Мы начинаем укладывать все обратно в мешок, стоя на коленях на грязном бетоне.
— Ты живешь где-то здесь, Ло?
Я смотрю в бетон, отдавая себе отчет, что как раз здесь я и не живу.
— Нет. В другом районе.
— Каком? — спрашивает он.
— В Лейквуде. Туда идет автобус. Добраться легко, — я чувствую, как щеки горят румянцем.
— Никогда там не был. Вообще редко покидаю Гдетотам. Действительно. Это правило, которое я не нарушаю. — Я смотрю на него и вижу, что и он весь красный.
— Никогда не покидаешь? — повторяю я. — И тебе тут не… скучно? — Я-то полагала, что такой район может загнать в депрессию. Разруха, грязь, вонь.
— В общем-то нет, — он пожимает плечами. — Это дом, во всяком случае, сейчас. И Гдетотам — это что-то.
Я, должно быть, скорчила гримасу, потому что Флинт добавляет:
— Поверь мне, это правда. Тут так много всякого и разного. У тебя просто нет хорошего путеводителя. — Улыбка никогда не покидает его лица, но глаза наблюдательные и настороженные, как у зверя. — И знаешь, Лейквудская Ло, ты тоже не ответила мне, что ты здесь делаешь, почему отираешься в этих местах, дергаешь за сломанные ручки. Ты… — секундная пауза, — …бывала здесь раньше?
Я не могу сказать ему правду. Я это чувствую, как и биение собственного сердца. Я встаю, отряхиваю пыль с коленей. Флинт тоже встает, наблюдая за облаками пыли между нашими ногами.
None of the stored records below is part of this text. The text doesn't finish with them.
-- ==== Sys2Proof/Machine/Translate.lean ====
section
/-! DEFINITION. Address classes and windows (R10 to R29), the physical map (R30 to R37), the table walk and its
caches (R48 to R72), and the resolution of an access to the place of its bytes (R19, R20, R64). -/

namespace Sys2Proof.Machine

open Sys2Proof

/-! ## Virtual addresses -/

/-- Address classes of R18. -/
inductive VClass where
  | sysHalf | user | scratchWin | accWin | weightWin | constWin
  deriving DecidableEq, Repr

/-- Bits [63:57] all equal bit [56] (R10). -/
def canonical (va : Word) : Bool := decide (va.toNat < 2 ^ 56) || decide (2 ^ 64 - 2 ^ 56 ≤ va.toNat)

/-- The class of a canonical address (R16 to R18). -/
def vclass (va : Word) : VClass :=
  let a := va.toNat
  if 2 ^ 56 ≤ a then .sysHalf
  else if a < 0x00FFFFFC00000000 then .user
  else if a < 0x00FFFFFD00000000 then .scratchWin
  else if a < 0x00FFFFFE00000000 then .accWin
  else if a < 0x00FFFFFF00000000 then .weightWin
  else .constWin

/-- Offset within a window. -/
def winOff (va : Word) : Nat := va.toNat % 2 ^ 32

/-- What an access needs of a leaf (R57). -/
inductive Need where
  | load | store | atomic | fetch
  deriving DecidableEq, Repr

def Need.writes : Need → Bool
  | .store | .atomic => true
  | _ => false
def Need.reads : Need → Bool
  | .load | .atomic => true
  | _ => false

/-- The agent an address is resolved for: a warp's context, core, mode, cluster and block; `operand` where it is an operand of
the cube array or of a Pergola node, whose leaf type is judged in place of the place behind it (R342, R367). -/
structure Who where
  ctx : Nat
  core : Nat
  sys : Bool
  cluster : Nat
  block : Nat
  grid : Nat
  operand : Bool := false
  deriving DecidableEq, Repr

def Warp.who (w : Warp) : Who :=
  { ctx := w.ctx, core := w.core, sys := w.sys, cluster := w.cluster, block := w.block, grid := w.grid }

/-! ## The physical map -/

def hbmTop : Nat := 0x00C000000000
def inHbm (pa : Nat) : Bool := decide (pa < hbmTop)
def capBase : Nat := 0x020000000000
def wsBase : Nat := 0x040000000000
def spBase : Nat := 0x050000000000
def acBase : Nat := 0x050100000000
def regBase : Nat := 0x060000000000
/-- Alias bases of R34. -/
def wsAlias (die : Nat) : Nat := wsBase + die * 0x20000000
def spAlias (core : Nat) : Nat := spBase + core * 0x100000
def acAlias (core : Nat) : Nat := acBase + core * 0x400000

/-- Regions of R30. -/
inductive Region where
  | hbm | cap | ws | sp | ac | regs | peer | none
  deriving DecidableEq, Repr

def regionOf (pa : Nat) : Region :=
  if pa < hbmTop then .hbm
  else if capBase ≤ pa ∧ pa < wsBase then .cap
  else if wsBase ≤ pa ∧ pa < wsBase + 0x80000000 then .ws
  else if spBase ≤ pa ∧ pa < spBase + 0x8000000 then .sp
  else if acBase ≤ pa ∧ pa < acBase + 0x20000000 then .ac
  else if regBase ≤ pa ∧ pa < regBase + 0x100000000 then .regs
  else if 2 ^ 51 ≤ pa ∧ pa < 2 ^ 52 then .peer
  else .none

/-- Whether a memory type may map a region (R30, R31). -/
def typeOk (ty : BitVec 2) (r : Region) : Bool :=
  match r with
  | .hbm => ty == 0 || ty == 3
  | .cap => ty == 1
  | .ws | .sp | .ac | .regs => ty == 3
  | .peer => ty == 2
  | .none => false

/-- Whether a byte lies in a region marked system mode only (R30, R36). -/
def sysOnly (pa : Nat) : Bool :=
  match regionOf pa with
  | .ws | .sp | .ac => true
  | .regs => decide (pa < regBase + 0x80000000) || decide (regBase + 0x80000000 + 64 * 0x1000 ≤ pa)
  | _ => false

/-- Where a byte of a region lives (R146), for a leaf of the given type. -/
def kindOf (ty : BitVec 2) (pa : Nat) : LocKind :=
  match regionOf pa with
  | .hbm => if ty == 0 then .cached else .uncached
  | .cap => .cap
  | .ws => .weight
  | .sp => .scratch
  | .ac => .acc
  | .regs => .reg
  | _ => .peer

/-! ## Device registers (R36, R37) -/

/-- The device registers of the register maps. -/
inductive RegId where
  | devnum | coreMap (n : Nat) | rootu (c : Nat) | roots | inbound (e : Nat) | hbmst (k : Nat) | hbmreq (k : Nat)
  | kstat (c : Nat) | lpown (n : Nat) | tqcfg (i : Nat) | ctxslot (n j : Nat) | ctxctl (c : Nat) | ctxsaveb (c : Nat)
  | uq0 (q : Nat) | uq8 (q : Nat) | qvf (u : Nat) | sens (n : Nat) | thcfg | peerst (p : Nat) | bootst | bvctl
  | lpline (n a p : Nat) | wsref (d : Nat) | parkcfg (d : Nat) | doorbell (q : Nat) | doorbellPad (q : Nat)
  deriving DecidableEq, Repr

/-- A register array: an element when the offset falls on one. -/
def arr (o base stride count width : Nat) (f : Nat → RegId) : Option (RegId × Nat × Nat) :=
  if base ≤ o ∧ o < base + stride * count ∧ (o - base) % stride < width then
    some (f ((o - base) / stride), (o - base) % stride, width)
  else none

/-- The first of several answers. -/
def firstSome {α : Type} : List (Option α) → Option α
  | [] => none
  | some a :: _ => some a
  | none :: r => firstSome r

/-- The register at a region offset, with the offset within it and its width in bytes. -/
def regAt (o : Nat) : Option (RegId × Nat × Nat) :=
  firstSome
    [ arr o 0x40000000 8 1 4 (fun _ => .devnum), arr o 0x40010000 8 256 8 .rootu, arr o 0x40010800 8 1 8 (fun _ => .roots),
      arr o 0x40020000 8 128 4 .coreMap, arr o 0x40030000 8 512 8 .inbound, arr o 0x40040000 8 8 8 .hbmst,
      arr o 0x40040100 8 8 4 .hbmreq, arr o 0x40050000 8 32 8 .kstat, arr o 0x40060000 8 128 8 .lpown,
      arr o 0x40070000 8 512 8 .tqcfg, arr o 0x40080000 8 1024 8 (fun i => .ctxslot (i / 8) (i % 8)),
      arr o 0x40090000 8 256 8 .ctxctl, arr o 0x40090800 8 256 8 .ctxsaveb, arr o 0x400A0000 16 64 8 .uq0,
      arr o 0x400A0008 16 64 8 .uq8, arr o 0x400B0000 8 32 8 .qvf, arr o 0x400C0000 8 128 8 .sens,
      arr o 0x400D0000 8 1 4 (fun _ => .thcfg), arr o 0x400E0000 8 16 8 .peerst, arr o 0x400F0000 8 1 8 (fun _ => .bootst),
      arr o 0x40100000 8 1 4 (fun _ => .bvctl),
      arr o 0x41000000 8 0x40000 8 (fun i => .lpline (i / 2048) (i / 1024 % 2) (i % 1024)),
      arr o 0x10000 0x10000000 4 4 .wsref, arr o 0x20000 0x10000000 4 8 .parkcfg,
      arr o 0x80000000 0x1000 64 4 .doorbell, arr o 0x80000000 0x1000 64 0x1000 .doorbellPad ]

/-- Whether an access may reach a register address: physical-hole where none is, register-access for a wrong size or
an atomic (R35 to R37). (DESIGN CHOICE, log 64) -/
def regCheck (pa size : Nat) (need : Need) : Except (BitVec 8) Unit :=
  match regAt (pa - regBase) with
  | none => .error Cause.physicalHole
  | some (.doorbellPad _, _, _) => if need = .atomic then .error Cause.registerAccess else .ok ()
  | some (_, off, width) =>
    if need = .atomic ∨ off ≠ 0 ∨ width ≠ size then .error Cause.registerAccess else .ok ()

/-- The unpopulated parts of populated regions (R34, R35), and the accesses that registers and the weight store refuse. The
spec names no cause for a store through the weight store's alias that is no kernel-boundary copy: window-permission, as
through its window (R27). (DESIGN CHOICE, log 66) -/
def placeCheck (pa size : Nat) (need : Need) : Except (BitVec 8) Unit :=
  match regionOf pa with
  | .sp => if 0xC0000 ≤ (pa - spBase) % 0x100000 then .error Cause.physicalHole else .ok ()
  | .ac => if 0x300000 ≤ (pa - acBase) % 0x400000 then .error Cause.physicalHole else .ok ()
  | .regs => regCheck pa size need
  | .ws => if need.writes then .error Cause.windowPermission else .ok ()
  | _ => .ok ()

/-! ## The walk (R48 to R62) -/

/-- A fault of a walk or a leaf: cause and level (R63). -/
abbrev WFault := BitVec 8 × Nat

def memWord (s : State) (a : Nat) : Nat := bytesNat (memReadN s.mem a 8)
/-- A word written at its home slice. -/
def State.putWord (s : State) (a v : Nat) : State := s.putHome .cached a (natBytes 8 v)

/-- The index of an address at a level (R50), and the number of low bits below a leaf there. -/
def walkShift (level : Nat) : Nat := 48 - 9 * level
def walkIdx (va level : Nat) : Nat := fieldN va (walkShift level) 9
— Ладно, у меня есть давняя подруга. Точнее, у меня была давняя подруга. Ее убили несколько дней тому назад. Я увидела в газете ее фотографию и фотографию дома, в котором она жила. — Я указываю на блевотно-желтый дом позади нас. — И почувствовала, что должна прийти и, ты понимаешь, засвидетельствовать почтение или что-то в этом роде.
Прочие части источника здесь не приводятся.